3. Iterative Methods for Large Linear Eigenvalue Problems

April 29, 2005, KUL, Auditorium 200N: 14:00-17:30     Slides
Henk van der Vorst (Utrecht University, the Netherlands)

Abstract:
Suppose we want to compute one or more eigenvalues and their corresponding eigenvectors of the n x n matrix A. Several iterative methods are available: Jacobi's method, the power method, the method of Lanczos, Arnoldi's method, and Davidson's method. We will discuss how these methods work and how they may be used successfully. Most attention will be given to the methods of Lanczos and Arnoldi. It is quite easy to use these methods, but it is not so easy to select the right information from the produced output. A variant of the Arnoldi method is known as Davidson's method and this method has been reported as being quite successful, most notably in connection with certain symmetric problems in computational chemistry. The success of the method seems to depend quite heavily on (strong) diagonal dominance of A. However, as we will show, Davidson's method has an interesting connection with an old and almost forgotten method of Jacobi. This leads to another view on the method of Davidson, that may help us to explain the behaviour of the method, and that leads to newpowerful algorithms for non-diagonally dominant and unsymmetric matrices as well, the so-called Jacobi-Davidson methods. From these algorithms, we can obtain essentially different approximations for eigenvalues and these can be used to our advantage.

 

4. Preconditioning of Iterative Solvers for PDE’s

May 13, 2005, UCL, Auditoire SUD01, Croix-SUD: 14:00-17:30     Slides
Andy Wathen (Oxford University, UK)

Abstract:
This seminar will describe preconditioning approaches for linear systems deriving from finite difference and finite element approximation of partial differential equations. We will cover self-adjoint problems which give rise to symmetric and positive definite matrices, saddle-point systems which yield symmetric indefinite matrices and non-self-adjoint problems where non-symmetric matrices result.
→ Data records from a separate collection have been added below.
theorem not_key_missing (hk : s.xkv = true) : ¬(!s.xkv) = true := by
  rw [hk]
  nofun

end

/-! ### XXTEA_ENCW and XXTEA_DECW (R242, R244) -/

/-- The command of a raw word transform. -/
def wordCommand : Direction → Instr
  | .encrypt => .xxteaEncw
  | .decrypt => .xxteaDecw

/-- The source's function of a raw word transform. -/
def wordTransform : Direction → List Word → WordFile → List Word
  | .encrypt => xxteaEncryptWords
  | .decrypt => xxteaDecryptWords

theorem wordTransform_length (d : Direction) (v : List Word) (k : WordFile) :
    (wordTransform d v k).length = v.length :=
  match d with
  | .encrypt => xxteaEncryptWords_length v k
  | .decrypt => xxteaDecryptWords_length v k

theorem exec_wordCommand (d : Direction) (s : State) :
    exec (wordCommand d) s = .next
      (if !s.xkv then s.raise .invalidKey
      else if s.xw < s.lenNat then s.raise .lengthOverflow
      else (s.putBuffer (wordTransform d (s.dbuf.take s.lenNat) s.xkey)
        (4 * s.lenNat)).succeed) := by
  cases d <;> rfl

section

variable {s : State} (d : Direction)

theorem exec_wordCommand_of_overflow (hk : s.xkv = true) (hl : s.xw < s.len.toNat) :
    exec (wordCommand d) s = .next (errorReport .lengthOverflow s) := by
  rw [exec_wordCommand, if_neg (not_key_missing hk), s.lenNat_eq, if_pos hl]
  rfl

theorem exec_wordCommand_of_fits (hk : s.xkv = true) (hl : s.len.toNat ≤ s.xw) :
    exec (wordCommand d) s = .next ((s.putBuffer
      (wordTransform d (s.dbuf.take s.len.toNat) s.xkey) (4 * s.len.toNat)).commit .ok) := by
  rw [exec_wordCommand, if_neg (not_key_missing hk), s.lenNat_eq, if_neg (Nat.not_lt.mpr hl)]
  rfl

theorem wordTransform_take_length (hl : s.len.toNat ≤ s.xw) :
    (wordTransform d (s.dbuf.take s.len.toNat) s.xkey).length = s.len.toNat := by
  rw [wordTransform_length, List.length_take_of_le hl]

end

theorem xxteaEncryptWords_of_short {v : List Word} (h : v.length ≤ 1) (k : WordFile) :
    xxteaEncryptWords v k = v :=
  if_pos (by omega)

/-- Settles O45: the words are the command's encoding and the illegal ones with a reserved bit; the
checks in the order of R242. -/
theorem xxteaEncwResult : Obligations.XxteaEncwResult := by
  refine ⟨decode_encode .xxteaEncw, onlyModifierWords_of_opcode 0x08, fun s =>
    ⟨exec_xxteaCommand_of_no_key rfl, exec_wordCommand_of_overflow .encrypt, fun hk hl => ?_⟩⟩
  have hv := wordTransform_take_length .encrypt hl
  obtain ⟨hreport, hxw, htake, hrest⟩ := putBuffer_success hv hl (4 * s.len.toNat)
  refine ⟨_, exec_wordCommand_of_fits .encrypt hk hl, hreport, hxw, htake, hrest, fun h1 => ?_⟩
  rw [State.commit_dbuf, State.putBuffer_dbuf, hv, wordTransform,
    xxteaEncryptWords_of_short ((List.length_take_le _ _).trans h1), List.take_append_drop]

/-- Settles O47: as for XXTEA_ENCW. -/
theorem xxteaDecwResult : Obligations.XxteaDecwResult :=
  ⟨decode_encode .xxteaDecw, onlyModifierWords_of_opcode 0x09, fun _ =>
    ⟨exec_xxteaCommand_of_no_key rfl, exec_wordCommand_of_overflow .decrypt, fun hk hl =>
      ⟨_, exec_wordCommand_of_fits .decrypt hk hl,
        putBuffer_success (wordTransform_take_length .decrypt hl) hl _⟩⟩⟩

/-! ### XXTEA_ENCB (R243) -/

section

variable {s : State}

theorem exec_xxteaEncb_of_empty (hk : s.xkv = true) (h0 : s.len.toNat = 0) :
    exec .xxteaEncb s = .next (successReport { s with outlen := 0 }) := by
  rw [exec_xxteaEncb, execXxteaEncb, if_neg (not_key_missing hk), s.lenNat_eq, if_pos h0]
  rfl

theorem exec_xxteaEncb_of_overflow (hk : s.xkv = true) (h0 : s.len.toNat ≠ 0)
    (hl : s.xw < wordsFor s.len.toNat + 1) :
    exec .xxteaEncb s = .next (errorReport .lengthOverflow s) := by
  rw [exec_xxteaEncb, execXxteaEncb, if_neg (not_key_missing hk), s.lenNat_eq, if_neg h0, if_pos hl]
  rfl

theorem exec_xxteaEncb_of_fits (hk : s.xkv = true) (h0 : s.len.toNat ≠ 0)
    (hl : wordsFor s.len.toNat + 1 ≤ s.xw) :
    exec .xxteaEncb s = .next ((s.putBuffer
      (xxteaEncryptWords (toWords ((bytesOfWords s.dbuf).take s.len.toNat) true) s.xkey)
      (4 * (wordsFor s.len.toNat + 1))).commit .ok) := by
  rw [exec_xxteaEncb, execXxteaEncb, if_neg (not_key_missing hk), s.lenNat_eq, if_neg h0,
    if_neg (Nat.not_lt.mpr hl), encbInput_eq_toWords (Nat.le_of_succ_le hl)]
  rfl

end

/-- Settles O46: the word is the command's encoding; the checks in the order of R243. -/
theorem xxteaEncbResult : Obligations.XxteaEncbResult := by
  refine ⟨decode_encode .xxteaEncb, onlyModifierWords_of_opcode 0x08, fun s =>
    ⟨exec_xxteaCommand_of_no_key rfl, exec_xxteaEncb_of_empty, exec_xxteaEncb_of_overflow,
      fun hk h0 hl => ⟨_, exec_xxteaEncb_of_fits hk h0 hl, putBuffer_success ?_ hl _⟩⟩⟩
  rw [xxteaEncryptWords_length, toWords_true_length,
    length_take_bytesOfWords (Nat.le_of_succ_le hl)]
  rfl

/-! ### XXTEA_DECB (R245) -/

section

variable {s : State}

theorem decbWords_eq (hl : wordsFor s.len.toNat ≤ s.xw) :
    s.decbWords =
      xxteaDecryptWords (toWords ((bytesOfWords s.dbuf).take s.len.toNat) false) s.xkey :=
  congrArg (xxteaDecryptWords · s.xkey) (decbInput_eq_toWords hl)

theorem decbWords_length (hl : wordsFor s.len.toNat ≤ s.xw) :
    s.decbWords.length = wordsFor s.len.toNat := by
  rw [xxteaDecryptWords_length, s.lenNat_eq, decbInput_length _ _ hl]

theorem exec_xxteaDecb_of_empty (hk : s.xkv = true) (h0 : s.len.toNat = 0) :
    exec .xxteaDecb s = .next (successReport { s with outlen := 0 }) := by
  rw [exec_xxteaDecb, execXxteaDecb, if_neg (not_key_missing hk), s.lenNat_eq, if_pos h0]
  rfl

theorem exec_xxteaDecb_of_overflow (hk : s.xkv = true) (h0 : s.len.toNat ≠ 0)
    (hl : s.xw < wordsFor s.len.toNat) :
    exec .xxteaDecb s = .next (errorReport .lengthOverflow s) := by
  rw [exec_xxteaDecb, execXxteaDecb, if_neg (not_key_missing hk), s.lenNat_eq, if_neg h0, if_pos hl]
  rfl

theorem exec_xxteaDecb_of_corrupted (hk : s.xkv = true) (h0 : s.len.toNat ≠ 0)
    (hl : wordsFor s.len.toNat ≤ s.xw)
    (hc : 4 * wordsFor s.len.toNat < storedLength s.decbWords) :
    exec .xxteaDecb s = .next ((s.putBuffer (List.replicate (wordsFor s.len.toNat) 0) 0).commit
      .corruptedCiphertext) := by
  rw [exec_xxteaDecb, execXxteaDecb, if_neg (not_key_missing hk), s.lenNat_eq, if_neg h0,
    if_neg (Nat.not_lt.mpr hl)]
  exact congrArg _ (if_pos hc)

theorem exec_xxteaDecb_of_fits (hk : s.xkv = true) (h0 : s.len.toNat ≠ 0)
    (hl : wordsFor s.len.toNat ≤ s.xw)
    (hc : storedLength s.decbWords ≤ 4 * wordsFor s.len.toNat) :
    exec .xxteaDecb s =
      .next ((s.putBuffer s.decbWords (storedLength s.decbWords)).commit .ok) := by
  rw [exec_xxteaDecb, execXxteaDecb, if_neg (not_key_missing hk), s.lenNat_eq, if_neg h0,
    if_neg (Nat.not_lt.mpr hl)]
  exact congrArg _ (if_neg (Nat.not_lt.mpr hc))

end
Most of the examples relate to problems of fluid flow, though the coverage in the lectures should be such that familiarity with PDE’s in general and the incompressible Navier-Stokes equations in particular will not be a prerequisite. The approach will be rather algebraic and relevant PDE theory will only be introduced as and when required.

 

5. Algebraic Multigrid and Multilevel Methods: A General Introduction

May 20, 2005, KUL, Auditorium 200N: 14:00-17:30     Slides
Yvan Notay (Université Libre de Bruxelles, Belgium)

Abstract:
Multigrid and multilevel methods, alone or as preconditioner for (Krylov based) iterative methods, are increasingly popular as applications grow in size. They indeed allow to solve discrete PDEs with memory and CPU requirements that remain proportional to the number of unknowns. To face increasingly complex situations, there is in particular a high interest in "algebraic" methods, that can be used robustly in a "black box" fashion, independently of the underlying geometry or discretization.
In this lecture, we first introduce the different type of multigrid & multilevel methods, illustrating their basic principles and ideas with simple "geometric" examples. We next show how each of these methods is easily described algebraically using a few key ingredients. We then browse available theoretical results to identify the necessary and sufficient conditions for fast convergence. In passing, this allows to display some potential weaknesses of "geometric" algorithms. On this basis, we discuss how the different key ingredients may be defined by algebraic manipulations, reviewing several approaches that have been proposed in the literature. We conclude with a few illustrations.